Anuja Chauhan Shares How Her Book, The Zoya Factor, Became a Film 

The latest Bollywood flick, ‘The Zoya Factor’, starring Sonam Kapoor, is based on Anuja Chauhan’s 2008 novel. 

2 min read

From coming up with the famous ad slogan, ‘Yeh Dil Maange more’ to penning five bestselling novels, Anuja Chauhan has much to her credit. Her first book, The Zoya Factor, about cricket and a ‘lucky girl’, is now a Bollywood flick.

Talking to The Quint, she shares Zoya’s journey from the book to a movie. Here are the excerpts from the interview.

Was it difficult to write a novel on cricket?

Well, the good part about The Zoya Factor is that it is a first person narrative of a person who neither knows the game nor likes the game. So, I didn’t have to kill myself over the research. But it became quite messy with the movie because in the movie, you had to include the boy’s point of view, who is the captain of the Indian cricket team. So, we needed to make out cricketing bits sharper. Luckily, I had the director with me and some experts, who helped us.


Does Sonam Kapoor fit image of Zoya you had in mind?

I think she has done a really good job. She does really good homework and her homework is spot on. She has read the whole book, a lot of actresses wouldn’t do that. She put on 10 kg, she has perm, and I think she looks very authentic and it is working very well.

A South Indian actor, Dulquer Salman, is playing the cricket team captain, does he look the part?

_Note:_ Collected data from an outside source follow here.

-- ==== Sys2Proof/Machine/Riser.lean ====
section
/-! DEFINITION. The riser channels (chapter 2): the arbiter and the frames it sends, frames heard, answers,
reports, timeouts, and the commands that reach the controller on the floor side. -/

namespace Sys2Proof.Machine

/-! ### The arbiter (R24 to R26, R33) -/

/-- The marks of a position in their priority order (Table 2.1). -/
def Position.firstMark (x : Position) : Option MarkKind :=
  [MarkKind.revoke, .grant, .endSession, .showList, .describe, .probe].find? x.marked

/-- The lowest position of a channel with a mark set, and its highest mark (R25). -/
def State.chooseMark (s : State) (c : ChannelNo) : Option (PositionNo × MarkKind) :=
  (List.finRange 8).findSome? fun k => ((s.positions.rd (printerAt c k)).firstMark).map fun m => (k, m)

/-- The lowest position of a channel whose service request line is active (R25). -/
def State.chooseLine (s : State) (c : ChannelNo) : Option PositionNo :=
  (List.finRange 8).find? fun k => s.serviceLines.rd (printerAt c k)

/-- A mark cleared; a cleared END SESSION mark discards its end reason (R23, R24). -/
def State.clearMark (s : State) (p : PrinterNo) (kind : MarkKind) : State :=
  let x := (s.positions.rd p).withMark kind false
  s.setPosition p (if kind = .endSession then { x with endReason := none } else x)

/-- The frame of a mark, built from the records as they stand, with the state its building leaves; none when
the mark's matter has gone and it is dropped (R24, R85, R92). -/
def State.buildRequest (s : State) (p : PrinterNo) (kind : MarkKind) : Option (RiserRequest × State) :=
  match kind with
  | .revoke => some (.revoke (s.activeJob p), s)
  | .grant =>
    match s.activeJob p with
    | none => none
    | some h =>
      match s.grantedAt h p with
      | some (j, cam, _) => some (.grant h j.spool j.owner.tenant j.resumeFrom cam, s)
      | none => none
  | .endSession => some (.endSession (s.positions.rd p).endReason (sessionState (s.sessions.rd p)), s)
  | .showList =>
    match s.enrolled p, s.sessions.rd p with
    | some e, some x =>
      let s' := s.buildList p e x
      let eligible := ((s'.sessions.rd p).map (·.eligible)).getD (Table.fill 8 none)
      some (.showList (sessionState (some x)) (eligible.map s'.listEntry) x.note, s')
    | _, _ => none
  | .describe =>
    match s.printers.rd p with
    | .enrolling _ _ => some (.describe, s)
    | _ => none
  | .probe => if (s.enrolled p).isSome then some (.probe (s.positions.rd p).resync, s) else none

/-- The answer time of the adapter at a position: its descriptor's when enrolled, 2 s otherwise (R26, R33). -/
def State.answerTime (s : State) (p : PrinterNo) : Nat :=
  ((s.enrolled p).map (·.descriptor.answerTime)).getD Config.plainAnswerTime

/-- The arbiter's choice on an IDLE channel, made again after a dropped mark; each round clears a mark, so
that as many rounds as there are marks suffice (R24, R25). -/
def arbitrate (c : ChannelNo) : Nat → State → State
  | 0, s => s
  | rounds + 1, s =>
    match s.channels.rd c with
    | .idle =>
      match s.chooseMark c with
      | some (k, kind) =>
        match s.buildRequest (printerAt c k) kind with
        | some (frame, s') =>
          (s'.clearMark (printerAt c k) kind).setChannel c
            (.awaitingAnswer k frame (s.answerTime (printerAt c k)))
        | none => arbitrate c rounds (s.clearMark (printerAt c k) kind)
      | none =>
        match s.chooseLine c with
        | some k => s.setChannel c (.awaitingReport k (s.answerTime (printerAt c k)))
        | none => s
    | _ => s

/-- Eight positions of six marks, and one round to send or call. -/
def arbiterRounds : Nat := 49

/-- The arbiters of all channels, at the end of a step that may have set marks, raised a line or made a
channel IDLE (R25; log 7). -/
def State.serveChannels (s : State) : State :=
  (List.finRange 8).foldl (fun s c => arbitrate c arbiterRounds s) s

/-! ### Frames heard (R29) -/

/-- The effects of a frame heard from a position; `keep` is set for the CONDITION report of class SERVICE
that is taken, which acts on NO ANSWER by its own rule (R29; log 10). -/
def State.heard (s : State) (p : PrinterNo) (keep : Bool) : State :=
  match s.enrolled p with
  | none => s
  | some _ =>
    let s := s.setPosition p { s.positions.rd p with silence := some Config.silenceLimit }
    if keep then s else s.clearNoAnswer p

/-! ### Answers to requests (R27) -/

/-- The ENROLLED answer's fields (R13; log 18): printer number, capability flags, and the slots. -/
def enrolledBody (p : PrinterNo) (d : Descriptor) (slots : List Slot) : List Byte :=
  be1 p.val ++ capabilityByte d ++ runField (fun x => be1 x.kind.code ++ be3 x.capacity) slots

/-- The record made from a valid descriptor (R12, R13). -/
def enrolledOf (sharing : Sharing) (d : List Byte) : Enrolled :=
  ⟨.inService, sharing, descriptorOf d, ⟨0, 0, 0⟩, ⟨none, none, none⟩, none, slotsOf d⟩

/-- The DESCRIBE answer (R13): the printer IN_SERVICE with its silence timer running, or ABSENT again. -/
def State.described (s : State) (p : PrinterNo) (body : List Byte) : State :=
  match s.printers.rd p with
  | .enrolling sharing requester =>
    if descriptorValid body then
      let e := enrolledOf sharing body
      let s := s.setEnrolled p e
      let s := s.setPosition p { s.positions.rd p with silence := some Config.silenceLimit }
      s.answerEnrolment requester .enrolled (enrolledBody p e.descriptor e.slots)
    else s.failEnrolment p requester .badDescriptor
  | _ => s

/-- The answer to the request in flight, handed to its owner (R27, R32). -/
def State.answered (s : State) (p : PrinterNo) (sent : RiserRequest) (body : List Byte) : State :=
  match sent with
  | .describe => s.described p body
  | .grant h _ _ _ _ => s.grantAnswered h p body
  | .probe true => s.setPosition p { s.positions.rd p with resync := false }
  | .probe false => s
  | .revoke _ | .endSession _ _ | .showList _ _ _ => s

/-- An ANSWER frame of a kind from a position: the answer to the in-flight transaction, or a stray frame; a
body over 48 bytes is heard from no position (R27, R29, R30). -/
def State.answerFrame (s : State) (c : ChannelNo) (k : PositionNo) (kind : Byte) (body : List Byte) : State :=
  let p := printerAt c k
  if riserBodyMax < body.length then s
  else match s.channels.rd c with
    | .awaitingAnswer k' sent _ =>
      if k' = k ∧ sent.kind.code = kind.toNat then
        (((s.heard p false).setChannel c .idle).answered p sent body).serveChannels
      else s.heard p false
    | _ => s.heard p false

/-! ### Reports (R33 to R35) -/

/-- What a report kind is examined for: its body length, whether it names a job, and what takes it. -/
structure ReportRule where
  length : Nat
  namesJob : Bool
  kind : Nat
deriving DecidableEq, Repr

/-- The report kinds of Table 12.8. -/
def reportRule (kind : Byte) : Option ReportRule :=
  match kind.toNat with
  | 0x10 => some ⟨4, false, 0x10⟩
  | 0x11 => some ⟨2, false, 0x11⟩
  | 0x12 => some ⟨0, false, 0x12⟩
  | 0x13 => some ⟨2, true, 0x13⟩
  | 0x14 => some ⟨14, true, 0x14⟩
  | 0x15 => some ⟨2, true, 0x15⟩
  | 0x16 => some ⟨3, true, 0x16⟩
  | 0x17 => some ⟨2, false, 0x17⟩
  | 0x18 => some ⟨5, false, 0x18⟩
  | _ => none

/-- The owner of a report that has passed the tests of R34 (Table 2.2). -/
def takeReport (kind : Nat) (p : PrinterNo) (body : List Byte) (s : State) : State × ReportAnswer :=
  match kind with
  | 0x10 => takePresent p body s
  | 0x11 => takeSelect p body s
  | 0x12 => takeLogout p body s
  | 0x13 => takeJobStart p body s
  | 0x14 => takeSides p body s
  | 0x15 => takeJobResumed p body s
  | 0x16 => takeJobEnd p body s
  | 0x17 => takeCondition p body s
  | _ => takeCartridge p body s

/-- A report from the called position examined, in the order of R34, and taken by its owner. -/
def examineReport (kind : Byte) (p : PrinterNo) (body : List Byte) (s : State) : State × ReportAnswer :=
  match s.enrolled p with
  | none => (s, .stale .notEnrolled)
  | some e =>
    match reportRule kind with
    | none => (s, .stale .unknownKind)
    | some r =>
      if body.length ≠ r.length then (s, .stale .malformed)
      else if r.namesJob && decide (e.activeJob ≠ some (handleAt body 0)) then (s, .stale .notActive)
      else takeReport r.kind p body s

/-- Whether a frame is a CONDITION report of class SERVICE (R29). -/
def isServiceCondition (kind : Byte) (body : List Byte) : Bool :=
  decide (kind = 0x17) && decide (body.length = 2) && decide (u8 body 0 = 3)

/-- The report transaction ended: the answer sent, the line at its new level, the channel IDLE (R34). -/
def State.endReport (s : State) (c : ChannelNo) (k : PositionNo) (line : Bool) (answer : Option ReportAnswer) :
    State :=
  let s := (s.setLine (printerAt c k) line).setChannel c .idle
  match answer with
  | some a => { s with reportAnswers := s.reportAnswers.wr c (some (k, a)) }
  | none => s

/-- A REPORT frame of a kind from a position: the report of the in-flight CALL, or a stray frame (R30, R33,
R34). An empty NOTHING is answered with nothing (R33). -/
def State.reportFrame (s : State) (c : ChannelNo) (k : PositionNo) (kind : Byte) (body : List Byte) (line : Bool) :
    State :=
  let p := printerAt c k
  if riserBodyMax < body.length then s
  else match s.channels.rd c with
    | .awaitingReport k' _ =>
      if k' = k then
        if kind = 0 ∧ body = [] then ((s.heard p false).endReport c k line none).serveChannels
        else
          let (s, answer) := examineReport kind p body (s.heard p (isServiceCondition kind body))
          (s.endReport c k line (some answer)).serveChannels
      else s.heard p false
    | _ => s.heard p false

/-- Any adapter frame by its class byte (Table 12.7): an ANSWER, a REPORT, or a frame that can only be stray
(R30). -/
def State.adapterFrame (s : State) (c : ChannelNo) (k : PositionNo) (cls kind : Byte) (body : List Byte)
    (line : Bool) : State :=
  if cls = 2 then s.answerFrame c k kind body
  else if cls = 3 then s.reportFrame c k kind body line
  else if riserBodyMax < body.length then s
  else s.heard (printerAt c k) false

/-! ### Timeouts (R28, R36) -/

/-- The expiry of the answer timer of a request transaction (R28; log 11). -/
def State.requestTimeout (s : State) (c : ChannelNo) : State :=
  match s.channels.rd c with
  | .awaitingAnswer k sent _ =>
    let p := printerAt c k
    let s := s.setChannel c .idle
    match s.printers.rd p with
    | .enrolled _ => s.raiseNoAnswer p
    | .enrolling _ requester => if sent = .describe then s.failEnrolment p requester .noAnswer else s
    | .absent => s
  | _ => s

/-- The expiry of the answer timer of a report transaction (R36). -/
def State.callTimeout (s : State) (c : ChannelNo) : State :=
  match s.channels.rd c with
  | .awaitingReport k _ => (s.setChannel c .idle).raiseNoAnswer (printerAt c k)
  | _ => s

/-- The expiry of a position's silence timer (R31). -/
def State.silenceExpired (s : State) (p : PrinterNo) : State :=
  if (s.positions.rd p).silence = some 0 then
    s.setPosition p { (s.positions.rd p).withMark .probe true with silence := some Config.silenceLimit }
  else s

/-! ### The commands -/

def execWindowTimerExpiry (p : PrinterNo) (s : State) : Host.Outcome State Fault Refusal :=
  .next (s.windowExpired p).serveChannels

def execStartTimerExpiry (p : PrinterNo) (s : State) : Host.Outcome State Fault Refusal :=
  .next (s.startExpired p).serveChannels

def execSuspendTimerExpiry (p : PrinterNo) (s : State) : Host.Outcome State Fault Refusal :=
  .next (s.suspendExpired p).serveChannels

def execGraceTimerExpiry (p : PrinterNo) (cls : CondClass) (s : State) : Host.Outcome State Fault Refusal :=
  .next (s.graceExpired p cls).serveChannels

def execSilenceTimerExpiry (c : ChannelNo) (k : PositionNo) (s : State) : Host.Outcome State Fault Refusal :=
  .next (s.silenceExpired (printerAt c k)).serveChannels

def execRequestAnswerTimeout (c : ChannelNo) (s : State) : Host.Outcome State Fault Refusal :=
  .next (s.requestTimeout c).serveChannels

def execReportCallTimeout (c : ChannelNo) (s : State) : Host.Outcome State Fault Refusal :=
  .next (s.callTimeout c).serveChannels

/-- R25: the line is active from now on, until a report or a NOTHING of the position brings its level. -/
def execServiceRequestActive (c : ChannelNo) (k : PositionNo) (s : State) : Host.Outcome State Fault Refusal :=
  .next (s.setLine (printerAt c k) true).serveChannels

def execDescribeAnswer (c : ChannelNo) (k : PositionNo) (body : List Byte) (s : State) :
    Host.Outcome State Fault Refusal :=
  .next (s.answerFrame c k 0x05 body)

def execGrantAnswer (c : ChannelNo) (k : PositionNo) (body : List Byte) (s : State) :
    Host.Outcome State Fault Refusal :=
  .next (s.answerFrame c k 0x02 body)

def execAcknowledgementAnswer (c : ChannelNo) (k : PositionNo) (kind : Byte) (body : List Byte) (s : State) :
    Host.Outcome State Fault Refusal :=
  .next (s.answerFrame c k kind body)

def execProbeAnswer (c : ChannelNo) (k : PositionNo) (body : List Byte) (s : State) :
    Host.Outcome State Fault Refusal :=
  .next (s.answerFrame c k 0x06 body)

/-- R30. A frame that does belong to the in-flight transaction is taken as its class and kind say (log 2); the
service request line of its position stays as it is. -/
def execStrayFrame (c : ChannelNo) (k : PositionNo) (cls kind : Byte) (body : List Byte) (s : State) :
    Host.Outcome State Fault Refusal :=
  .next (s.adapterFrame c k cls kind body (s.serviceLines.rd (printerAt c k)))

/-- R29. Bytes that hold no good frame are discarded and heard from no position; bytes that do hold one are
taken as that frame (log 2). -/
def execRiserFrameDiscarded (c : ChannelNo) (bytes : List Byte) (s : State) : Host.Outcome State Fault Refusal :=
  match RiserFrame.receive bytes with
  | none => .next s
  | some f => .next (s.adapterFrame c f.position f.cls f.kind f.body (s.serviceLines.rd (printerAt c f.position)))

def execNothing (c : ChannelNo) (k : PositionNo) (line : Bool) (s : State) : Host.Outcome State Fault Refusal :=
  .next (s.reportFrame c k 0x00 [] line)

def execUnknownKind (c : ChannelNo) (k : PositionNo) (kind : Byte) (body : List Byte) (line : Bool) (s : State) :
    Host.Outcome State Fault Refusal :=
  .next (s.reportFrame c k kind body line)

def execPresent (c : ChannelNo) (k : PositionNo) (body : List Byte) (line : Bool) (s : State) :
    Host.Outcome State Fault Refusal :=
  .next (s.reportFrame c k 0x10 body line)

def execSelect (c : ChannelNo) (k : PositionNo) (body : List Byte) (line : Bool) (s : State) :
    Host.Outcome State Fault Refusal :=
  .next (s.reportFrame c k 0x11 body line)

def execLogout (c : ChannelNo) (k : PositionNo) (body : List Byte) (line : Bool) (s : State) :
    Host.Outcome State Fault Refusal :=
  .next (s.reportFrame c k 0x12 body line)

def execJobStart (c : ChannelNo) (k : PositionNo) (body : List Byte) (line : Bool) (s : State) :
    Host.Outcome State Fault Refusal :=
  .next (s.reportFrame c k 0x13 body line)

def execSides (c : ChannelNo) (k : PositionNo) (body : List Byte) (line : Bool) (s : State) :
    Host.Outcome State Fault Refusal :=
  .next (s.reportFrame c k 0x14 body line)

def execJobResumed (c : ChannelNo) (k : PositionNo) (body : List Byte) (line : Bool) (s : State) :
    Host.Outcome State Fault Refusal :=
  .next (s.reportFrame c k 0x15 body line)

def execJobEnd (c : ChannelNo) (k : PositionNo) (body : List Byte) (line : Bool) (s : State) :
    Host.Outcome State Fault Refusal :=
  .next (s.reportFrame c k 0x16 body line)

def execCondition (c : ChannelNo) (k : PositionNo) (body : List Byte) (line : Bool) (s : State) :
    Host.Outcome State Fault Refusal :=
  .next (s.reportFrame c k 0x17 body line)

def execCartridge (c : ChannelNo) (k : PositionNo) (body : List Byte) (line : Bool) (s : State) :
    Host.Outcome State Fault Refusal :=
  .next (s.reportFrame c k 0x18 body line)

end Sys2Proof.Machine
end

So we have had a South Indian captain, we have had Rahul Dravid. I think he did a really good job because if you see Nikhil Khoda, the character in the book, he is brown, he is broody, and there is a lot of intensity there, which I think Dulquer has channelled really well.


So where you part of the script writing process for the movie?

Yes, after they had worked on six drafts, they contacted me. Director Abhishek insisted that I go through everything. I worked with them on the final two drafts of screenplay and dialogues.

There was a fair amount of changes, because I had issues with some stuff they had done. I felt that they had dumbed down Zoya a lot, and they had made Nikhil very flirtatious.

But everyone realised what I was saying and we were being very constructive about it. There were a lot of arguments, discussions, banged doors and slammed phone calls. But it was all for the betterment of the film, so it was a good process.